His wall was a picture of the world as it really was, and it was also a message, the word of the LORD to His elect, spoken through the prophet Billikins. He’d tried many times to explain it to Nurse, because he’d been so sure she was one of the elect, but she wouldn’t listen.
She preferred to go in the bedroom with Jerry and lock the door and lock him out. They were having secrets in there, terrible secrets. Jerry was one of the damned. Already his foot had gone to Hell, Billikins knew.

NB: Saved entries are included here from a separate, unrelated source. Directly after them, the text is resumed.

theorem ReadsOnly.trans {t u : State} (h : ReadsOnly s t) (h' : ReadsOnly t u) : ReadsOnly s u := by
  unfold ReadsOnly at *
  rw [h', h]

theorem ReadsOnly.cfg {t : State} (h : ReadsOnly s t) : t.cfg = s.cfg := by rw [h]

/-- RDALL on an open handle (40_register_protocol.md R145). -/
theorem exec_opRdall_open (hh : s.handle = some h) :
    exec .opRdall s = (rdallOp (clearErr s)).outcome :=
  congrArg Res.outcome (needHandle_some rdallOp (clearErr s) h hh)

/-- Reads of one list after reads of another. -/
theorem readRegs_append (rs rs' : List Byte) (s : State) :
    readRegs (rs ++ rs') s = (readRegs rs s).andThen fun bs t =>
      (readRegs rs' t).andThen fun bs' u => .done (bs ++ bs') u := by
  induction rs generalizing s with
  | nil => cases h : readRegs rs' s <;> simp [readRegs, h]
  | cons r rest ih => simp [readRegs, ih, andThen_assoc]

/-- Reads of which the `k`-th raises after `k` good ones end there (40_register_protocol.md R145). -/
theorem readRegs_raised {k : Nat} {e : Raise} {t : State} (hw : s.cfg.wf = true) (hk : rs[k]? = some r)
    (hb : s.env.busOkFor (2 * k) = true) (hr : regRead r (afterReads (rs.take k) s) = .raised e t) :
    readRegs rs s = .raised e t := by
  obtain ⟨hlt, rfl⟩ := List.getElem?_eq_some_iff.1 hk
  have hlen : (rs.take k).length = k := List.length_take_of_le hlt.le
  have hpre : readRegs (rs.take k) s = .done ((rs.take k).map (s.chip.load s.cfg)) (afterReads (rs.take k) s) :=
    readRegs_ok _ s hw (by rw [hlen]; exact hb)
  rw [← List.take_append_drop k rs, List.drop_eq_getElem_cons hlt, readRegs_append, hpre, andThen_done, readRegs]
  simp only [hr, andThen_raised]

/-- The `k` good reads before the `k`-th took two answers each. -/
theorem afterReads_env {k : Nat} (hk : rs[k]? = some r) (s : State) :
    (afterReads (rs.take k) s).env = s.env.dropBus (2 * k) := by
  obtain ⟨hlt, -⟩ := List.getElem?_eq_some_iff.1 hk
  rw [afterReads, List.length_take_of_le hlt.le]

/-- Reads of which the `k`-th fails in its address-set phase (20_memory.md R65). -/
theorem readRegs_addressFail {k n : Nat} (hw : s.cfg.wf = true) (hk : rs[k]? = some r)
    (hb : s.env.busFailsAt (2 * k) n = true) :
    readRegs rs s = .raised ⟨.busTransfer, infoWord 0x01 r⟩ { s with
      err := ⟨1, infoWord 0x01 r⟩
      tr := s.tr ++ ((rs.take k).flatMap fun q => regrdEvents s.cfg q (s.chip.load s.cfg q)) ++
        [.busW s.cfg.devAddr [r] false]
      env := s.env.dropBus (2 * k + 1) } := by
  obtain ⟨hok, hfail⟩ := (busFailsAt_add (2 * k) 0 n).1 hb
  have henv := afterReads_env hk s
  rw [← henv] at hfail
  have hread := regRead_addressFail (r := r) (s := afterReads (rs.take k) s) hw (busFailsAt_zero.1 hfail)
  rw [readRegs_raised hw hk hok hread, henv]
  simp [afterReads, setErr, emit, errCode]

/-- Reads of which the `k`-th fails in its data phase (20_memory.md R65). -/
theorem readRegs_dataFail {k n : Nat} (hw : s.cfg.wf = true) (hk : rs[k]? = some r)
    (hb : s.env.busFailsAt (2 * k + 1) n = true) :
    readRegs rs s = .raised ⟨.busTransfer, infoWord 0x02 r⟩ { s with
      err := ⟨1, infoWord 0x02 r⟩
      tr := s.tr ++ ((rs.take k).flatMap fun q => regrdEvents s.cfg q (s.chip.load s.cfg q)) ++
        [.busW s.cfg.devAddr [r] true, .busR s.cfg.devAddr 1 none]
      env := s.env.dropBus (2 * k + 2) } := by
  obtain ⟨hok, hfail⟩ := (busFailsAt_add (2 * k) 1 n).1 hb
  have henv := afterReads_env hk s
  rw [← henv] at hfail
  obtain ⟨h1, h2⟩ := busFailsAt_one.1 hfail
  have hread := regRead_dataFail (r := r) (s := afterReads (rs.take k) s) hw h1 h2
  rw [readRegs_raised hw hk hok hread, henv]
  simp [afterReads, setErr, emit, errCode]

He’d tried to explain to her why he liked to watch Billy Koch on television. It wasn’t that silly little man waving his arms around and speaking about Gawd. There was something else, a real deep voice, so deep you couldn’t hear it unless you were one of the elect, so slow you couldn’t make out the words unless you were one of the elect. And, in a way, you didn’t listen to it at all. In a way, you looked at it--no, that wasn’t right either. You just knew it was there. Nurse had just laughed at that.
After breakfast he gave her one more chance.
‘Nurse, the LORD moves me,’ he said.
‘You have to go to the bathroom? You want to go potty?’ She leaped up and began tugging at his belt.